Only the lines of the data below from the one with "1, addr, s =>" through the one with "given SYS2_ADDRESS. -/" are wanted. Repeat them exactly.

※

-- ==== Sys2Proof/Machine/System.lean ====
section
/-! DEFINITION. The execute work of SYS, BRK and NOP and of the undefined opcodes (44_system.md R210 to R220). -/

namespace Sys2Proof.Machine

/-- The string loop (R215), for at most `fuel` turns. Running out of fuel is the hang, never a result (D16, I6; log 14). -/
def printLoop : Nat → Addr → State → Result
  | 0, _, _ => .fault .stringNeverEnds
  | fuel + 1, addr, s =>
    let r := mmuRead (changeMAR addr s)
    if r.mdr = 0x00#8 then .next r
    else if r.mdr.toNat > 0x7F then .next (raiseFault (.codecInvalidByte r.mdr) r)
    else printLoop fuel (addr + 1#16) (emit (.outChar r.mdr) r)

/-- `PrintString(a)` (R215). 65536 turns read every byte once, so a loop that has not ended by then never ends. The two turns
more cover an MMU that is armed at the start, which no run reaches. -/
def printString (a : Addr) (s : State) : Result := printLoop 65538 a s

/-- The execute work of 0xFF, keyed by X (R210, R212, R213, R214, R216), given SYS2_ADDRESS. -/
def sysDispatch (sys2Address : State → Addr) (s : State) : Result :=
  if s.x = 0x01#8 then .next (emit (.outHex s.y) s)
  else if s.x = 0x02#8 then printString (sys2Address (sys2View s)) s
  else if s.x = 0x03#8 then printString s.mar s
  else .next s

/-- SYS in its one-byte form, X in {1, 2} (R210). -/
def execSysImplied (s : State) : Result := sysDispatch Config.sys2Address s

/-- SYS in its three-byte form, X not in {1, 2}: X=3 prints from MAR = EA, any other X does nothing (R210, R214, R216). -/
def execSysAbs (s : State) : Result := sysDispatch Config.sys2Address s

/-- BRK: the halted outcome (R217). -/
def execBrk (s : State) : Result := .next (halt s)

/-- NOP: no state change (R218). -/
def execNop (s : State) : Result := .next s

/-- An undefined opcode, given ILLEGAL_OPCODE_POLICY (R220, D20). -/
def execUndefined (policy : IllegalOpcodePolicy) (s : State) : State :=
  match policy with
  | .nop => s
  | .fault => raiseFault (.illegalOpcode s.ir) s

end Sys2Proof.Machine
end

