-- ==== Sys2Proof/Certificates/Slice0/Obligations.lean ====
section
/-! DEFINITION. The statements for the provers, in the order of the spec's files: encoding, memory and MMU, the pipeline's
pulses, the execute work of each instruction, whole instructions, interrupts and host, reset and boot, invariants. -/

open Sys2Proof Sys2Proof.Machine

/-! ### Encoding (30_encoding.md) -/

/-- Decoding the encoding of any well-formed instruction, whatever bytes follow, gives it back with every operand bit. Rests on the
opcode map R85, most of whose bytes the spec marks as general knowledge (D8, log 6). -/
def Obligations.DecodeOfEncodeIsIdentity : Prop :=
  ∀ (x : Byte) (i : Instr) (rest : List Byte), i.wellFormed x = true →
    decode x (encode i ++ rest) = .ok (i, rest)

/-- Each byte sequence has one meaning: what decodes is the encoding of what it decodes to, and is well formed under the same X. The
opcode bytes and arity classes are mostly the spec's general knowledge (D8, D9, log 6). -/
def Obligations.EncodeOfDecodeIsIdentity : Prop :=
  ∀ (x : Byte) (bs rest : List Byte) (i : Instr), decode x bs = .ok (i, rest) →
    encode i ++ rest = bs ∧ i.wellFormed x = true

/-- The model's decoder rejects every byte value outside the 18 defined opcodes, and no defined one, as that undefined opcode,
whatever X is and whatever follows. That it rejects them by name is the model's choice (log 9): R86 has them decoded as
zero-operand, of length 1, and UndefinedOpcodeFollowsThePolicy says that the machine executes them so. Which 18 bytes are defined
(R85) is mostly the spec's general knowledge (D8, log 6). -/
def Obligations.UndefinedOpcodesRejectedByName : Prop :=
  definedOpcodes.Nodup ∧ definedOpcodes.length = 18 ∧
    ∀ (x op : Byte) (rest : List Byte),
      decode x (op :: rest) = .error (.undefinedOpcode op) ↔ op ∉ definedOpcodes

/-- R82, R88: the length is known from the opcode, and for 0xFF from X: 1, 2 or 3 bytes. The arity classes R84 are mostly the spec's
general knowledge (D8), and that 0xFF has three bytes otherwise is its decision D9 (both log 6). -/
def Obligations.InstructionLengthFromOpcodeAndX : Prop :=
  ∀ (x op : Byte) (rest rest' : List Byte) (i : Instr), decode x (op :: rest) = .ok (i, rest') →
    (encode i).length =
      if op = 0xFF#8 then (if x = 1#8 ∨ x = 2#8 then 1 else 3)
      else if op ∈ oneOperandSet then 2
      else if op ∈ twoOperandSet then 3
      else 1

/-- Words written out from R81 and R85 decode to the instructions they stand for (the spec's examples in 41_load_store.md to
44_system.md). The opcode bytes 0xAE, 0xA8, 0x8D, 0xEE and 0xD0 are the spec's general knowledge (D8, log 6). -/
def Obligations.SpecWordsDecode : Prop :=
  decode 0#8 [0xA9#8, 0x05#8] = .ok (.ldaImm 0x05#8, []) ∧
  decode 0#8 [0xAE#8, 0x34#8, 0x12#8] = .ok (.ldxAbs 0x1234#16, []) ∧
  decode 0#8 [0xA8#8] = .ok (.tay, []) ∧
  decode 0#8 [0x8D#8, 0x30#8, 0x00#8] = .ok (.staAbs 0x0030#16, []) ∧
  decode 0#8 [0xEE#8, 0x20#8, 0x00#8] = .ok (.incAbs 0x0020#16, []) ∧
  decode 0#8 [0xD0#8, 0xF8#8] = .ok (.bneRel 0xF8#8, []) ∧
  decode 1#8 [0xFF#8, 0x08#8, 0x00#8] = .ok (.sysImplied, [0x08#8, 0x00#8]) ∧
  decode 3#8 [0xFF#8, 0x08#8, 0x00#8] = .ok (.sysAbs 0x0008#16, []) ∧
  decode 0#8 [0x00#8] = .ok (.brk, [])
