/-! ### `emit` -/

@[simp] theorem emit_a (e : Event) (s : State) : (emit e s).a = s.a := rfl
@[simp] theorem emit_x (e : Event) (s : State) : (emit e s).x = s.x := rfl
@[simp] theorem emit_y (e : Event) (s : State) : (emit e s).y = s.y := rfl
@[simp] theorem emit_pc (e : Event) (s : State) : (emit e s).pc = s.pc := rfl
@[simp] theorem emit_ir (e : Event) (s : State) : (emit e s).ir = s.ir := rfl
@[simp] theorem emit_z (e : Event) (s : State) : (emit e s).z = s.z := rfl
@[simp] theorem emit_v (e : Event) (s : State) : (emit e s).v = s.v := rfl
@[simp] theorem emit_mem (e : Event) (s : State) : (emit e s).mem = s.mem := rfl
@[simp] theorem emit_mar (e : Event) (s : State) : (emit e s).mar = s.mar := rfl
@[simp] theorem emit_mdr (e : Event) (s : State) : (emit e s).mdr = s.mdr := rfl
@[simp] theorem emit_mmuState (e : Event) (s : State) : (emit e s).mmuState = s.mmuState := rfl
@[simp] theorem emit_mmuLow (e : Event) (s : State) : (emit e s).mmuLow = s.mmuLow := rfl
@[simp] theorem emit_step (e : Event) (s : State) : (emit e s).step = s.step := rfl
@[simp] theorem emit_firstPass (e : Event) (s : State) : (emit e s).firstPass = s.firstPass := rfl
@[simp] theorem emit_phase2 (e : Event) (s : State) : (emit e s).phase2 = s.phase2 := rfl
@[simp] theorem emit_writePending (e : Event) (s : State) : (emit e s).writePending = s.writePending := rfl
@[simp] theorem emit_devices (e : Event) (s : State) : (emit e s).devices = s.devices := rfl
@[simp] theorem emit_pending (e : Event) (s : State) : (emit e s).pending = s.pending := rfl
@[simp] theorem emit_queue (e : Event) (s : State) : (emit e s).queue = s.queue := rfl
@[simp] theorem emit_cycles (e : Event) (s : State) : (emit e s).cycles = s.cycles := rfl
@[simp] theorem emit_status (e : Event) (s : State) : (emit e s).status = s.status := rfl
@[simp] theorem emit_faultReason (e : Event) (s : State) : (emit e s).faultReason = s.faultReason := rfl
@[simp] theorem emit_out (e : Event) (s : State) : (emit e s).out = s.out ++ [e] := rfl

/-! ### `halt` -/

@[simp] theorem halt_a (s : State) : (halt s).a = s.a := rfl
@[simp] theorem halt_x (s : State) : (halt s).x = s.x := rfl
@[simp] theorem halt_y (s : State) : (halt s).y = s.y := rfl
@[simp] theorem halt_pc (s : State) : (halt s).pc = s.pc := rfl
@[simp] theorem halt_ir (s : State) : (halt s).ir = s.ir := rfl
@[simp] theorem halt_z (s : State) : (halt s).z = s.z := rfl
@[simp] theorem halt_v (s : State) : (halt s).v = s.v := rfl
@[simp] theorem halt_mem (s : State) : (halt s).mem = s.mem := rfl
@[simp] theorem halt_mar (s : State) : (halt s).mar = s.mar := rfl
@[simp] theorem halt_mdr (s : State) : (halt s).mdr = s.mdr := rfl
@[simp] theorem halt_mmuState (s : State) : (halt s).mmuState = s.mmuState := rfl
@[simp] theorem halt_mmuLow (s : State) : (halt s).mmuLow = s.mmuLow := rfl
@[simp] theorem halt_step (s : State) : (halt s).step = s.step := rfl
@[simp] theorem halt_firstPass (s : State) : (halt s).firstPass = s.firstPass := rfl
@[simp] theorem halt_phase2 (s : State) : (halt s).phase2 = s.phase2 := rfl
@[simp] theorem halt_writePending (s : State) : (halt s).writePending = s.writePending := rfl
@[simp] theorem halt_devices (s : State) : (halt s).devices = s.devices := rfl
@[simp] theorem halt_pending (s : State) : (halt s).pending = s.pending := rfl
@[simp] theorem halt_queue (s : State) : (halt s).queue = s.queue := rfl
@[simp] theorem halt_cycles (s : State) : (halt s).cycles = s.cycles := rfl
@[simp] theorem halt_status (s : State) : (halt s).status = .halted := rfl
@[simp] theorem halt_faultReason (s : State) : (halt s).faultReason = s.faultReason := rfl
@[simp] theorem halt_out (s : State) : (halt s).out = s.out := rfl

/-! ### `raiseFault` -/

@[simp] theorem raiseFault_a (c : Condition) (s : State) : (raiseFault c s).a = s.a := rfl
@[simp] theorem raiseFault_x (c : Condition) (s : State) : (raiseFault c s).x = s.x := rfl
@[simp] theorem raiseFault_y (c : Condition) (s : State) : (raiseFault c s).y = s.y := rfl
@[simp] theorem raiseFault_pc (c : Condition) (s : State) : (raiseFault c s).pc = s.pc := rfl
@[simp] theorem raiseFault_ir (c : Condition) (s : State) : (raiseFault c s).ir = s.ir := rfl
@[simp] theorem raiseFault_z (c : Condition) (s : State) : (raiseFault c s).z = s.z := rfl
@[simp] theorem raiseFault_v (c : Condition) (s : State) : (raiseFault c s).v = s.v := rfl
@[simp] theorem raiseFault_mem (c : Condition) (s : State) : (raiseFault c s).mem = s.mem := rfl
@[simp] theorem raiseFault_mar (c : Condition) (s : State) : (raiseFault c s).mar = s.mar := rfl
@[simp] theorem raiseFault_mdr (c : Condition) (s : State) : (raiseFault c s).mdr = s.mdr := rfl
@[simp] theorem raiseFault_mmuState (c : Condition) (s : State) : (raiseFault c s).mmuState = s.mmuState := rfl
@[simp] theorem raiseFault_mmuLow (c : Condition) (s : State) : (raiseFault c s).mmuLow = s.mmuLow := rfl
@[simp] theorem raiseFault_step (c : Condition) (s : State) : (raiseFault c s).step = s.step := rfl
@[simp] theorem raiseFault_firstPass (c : Condition) (s : State) : (raiseFault c s).firstPass = s.firstPass := rfl
@[simp] theorem raiseFault_phase2 (c : Condition) (s : State) : (raiseFault c s).phase2 = s.phase2 := rfl
@[simp] theorem raiseFault_writePending (c : Condition) (s : State) : (raiseFault c s).writePending = s.writePending := rfl
@[simp] theorem raiseFault_devices (c : Condition) (s : State) : (raiseFault c s).devices = s.devices := rfl
@[simp] theorem raiseFault_pending (c : Condition) (s : State) : (raiseFault c s).pending = s.pending := rfl
@[simp] theorem raiseFault_queue (c : Condition) (s : State) : (raiseFault c s).queue = s.queue := rfl
@[simp] theorem raiseFault_cycles (c : Condition) (s : State) : (raiseFault c s).cycles = s.cycles := rfl
@[simp] theorem raiseFault_status (c : Condition) (s : State) : (raiseFault c s).status = .faulted := rfl
@[simp] theorem raiseFault_faultReason (c : Condition) (s : State) : (raiseFault c s).faultReason = some c := rfl
@[simp] theorem raiseFault_out (c : Condition) (s : State) : (raiseFault c s).out = s.out := rfl

/-! ### `acceptInterrupt` -/

@[simp] theorem acceptInterrupt_a (t : Token) (p : Int) (s : State) : (acceptInterrupt t p s).a = s.a := rfl
@[simp] theorem acceptInterrupt_x (t : Token) (p : Int) (s : State) : (acceptInterrupt t p s).x = s.x := rfl
@[simp] theorem acceptInterrupt_y (t : Token) (p : Int) (s : State) : (acceptInterrupt t p s).y = s.y := rfl
@[simp] theorem acceptInterrupt_pc (t : Token) (p : Int) (s : State) : (acceptInterrupt t p s).pc = s.pc := rfl
@[simp] theorem acceptInterrupt_ir (t : Token) (p : Int) (s : State) : (acceptInterrupt t p s).ir = s.ir := rfl
@[simp] theorem acceptInterrupt_z (t : Token) (p : Int) (s : State) : (acceptInterrupt t p s).z = s.z := rfl
@[simp] theorem acceptInterrupt_v (t : Token) (p : Int) (s : State) : (acceptInterrupt t p s).v = s.v := rfl
@[simp] theorem acceptInterrupt_mem (t : Token) (p : Int) (s : State) : (acceptInterrupt t p s).mem = s.mem := rfl
@[simp] theorem acceptInterrupt_mar (t : Token) (p : Int) (s : State) : (acceptInterrupt t p s).mar = s.mar := rfl
@[simp] theorem acceptInterrupt_mdr (t : Token) (p : Int) (s : State) : (acceptInterrupt t p s).mdr = s.mdr := rfl
@[simp] theorem acceptInterrupt_mmuState (t : Token) (p : Int) (s : State) : (acceptInterrupt t p s).mmuState = s.mmuState := rfl
@[simp] theorem acceptInterrupt_mmuLow (t : Token) (p : Int) (s : State) : (acceptInterrupt t p s).mmuLow = s.mmuLow := rfl
@[simp] theorem acceptInterrupt_step (t : Token) (p : Int) (s : State) : (acceptInterrupt t p s).step = s.step := rfl
@[simp] theorem acceptInterrupt_firstPass (t : Token) (p : Int) (s : State) : (acceptInterrupt t p s).firstPass = s.firstPass := rfl
@[simp] theorem acceptInterrupt_phase2 (t : Token) (p : Int) (s : State) : (acceptInterrupt t p s).phase2 = s.phase2 := rfl
@[simp] theorem acceptInterrupt_writePending (t : Token) (p : Int) (s : State) : (acceptInterrupt t p s).writePending = s.writePending := rfl
@[simp] theorem acceptInterrupt_devices (t : Token) (p : Int) (s : State) : (acceptInterrupt t p s).devices = s.devices := rfl
@[simp] theorem acceptInterrupt_pending (t : Token) (p : Int) (s : State) : (acceptInterrupt t p s).pending = true := rfl
@[simp] theorem acceptInterrupt_queue (t : Token) (p : Int) (s : State) : (acceptInterrupt t p s).queue = enqueue t p s.queue := rfl
@[simp] theorem acceptInterrupt_cycles (t : Token) (p : Int) (s : State) : (acceptInterrupt t p s).cycles = s.cycles := rfl
@[simp] theorem acceptInterrupt_status (t : Token) (p : Int) (s : State) : (acceptInterrupt t p s).status = s.status := rfl
@[simp] theorem acceptInterrupt_faultReason (t : Token) (p : Int) (s : State) : (acceptInterrupt t p s).faultReason = s.faultReason := rfl
@[simp] theorem acceptInterrupt_out (t : Token) (p : Int) (s : State) : (acceptInterrupt t p s).out = s.out := rfl

/-! ### The pass-throughs of the MMU (20_memory.md R57) -/

@[simp] theorem changeMAR_eq (n : Addr) (s : State) : changeMAR n s = setMAR n s := rfl
@[simp] theorem changeMDR_eq (d : Byte) (s : State) : changeMDR d s = setMDR d s := rfl
@[simp] theorem mmuWrite_eq (s : State) : mmuWrite s = memWrite s := rfl
@[simp] theorem getMAR_eq (s : State) : getMAR s = s.mar := rfl
@[simp] theorem getMDR_eq (s : State) : getMDR s = s.mdr := rfl
@[simp] theorem mmuGetMAR_eq (s : State) : mmuGetMAR s = s.mar := rfl
@[simp] theorem mmuGetMDR_eq (s : State) : mmuGetMDR s = s.mdr := rfl
@[simp] theorem memoryPulse_eq (s : State) : memoryPulse s = s := rfl

/-! ### Chaining results -/

@[simp] theorem andThen_next (s : State) (f : State → Result) : andThen (.next s) f = f s := rfl
@[simp] theorem andThen_fault (r : Fault) (f : State → Result) : andThen (.fault r) f = .fault r := rfl
@[simp] theorem andThen_refused (r : Refusal) (f : State → Result) : andThen (.refused r) f = .refused r := rfl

※

# Solution for this problem:
  | fuel + 1, addr, s =>
    let r := mmuRead (changeMAR addr s)
    if r.mdr = 0x00#8 then .next r
    else if r.mdr.toNat > 0x7F then .next (raiseFault (.codecInvalidByte r.mdr) r)
    else printLoop fuel (addr + 1#16) (emit (.outChar r.mdr) r)

/-- `PrintString(a)` (R215). 65536 turns read every byte once, so a loop that has not ended by then never ends. The two turns
more cover an MMU that is armed at the start, which no run reaches. -/
def printString (a : Addr) (s : State) : Result := printLoop 65538 a s

/-- The execute work of 0xFF, keyed by X (R210, R212, R213, R214, R216), given SYS2_ADDRESS. -/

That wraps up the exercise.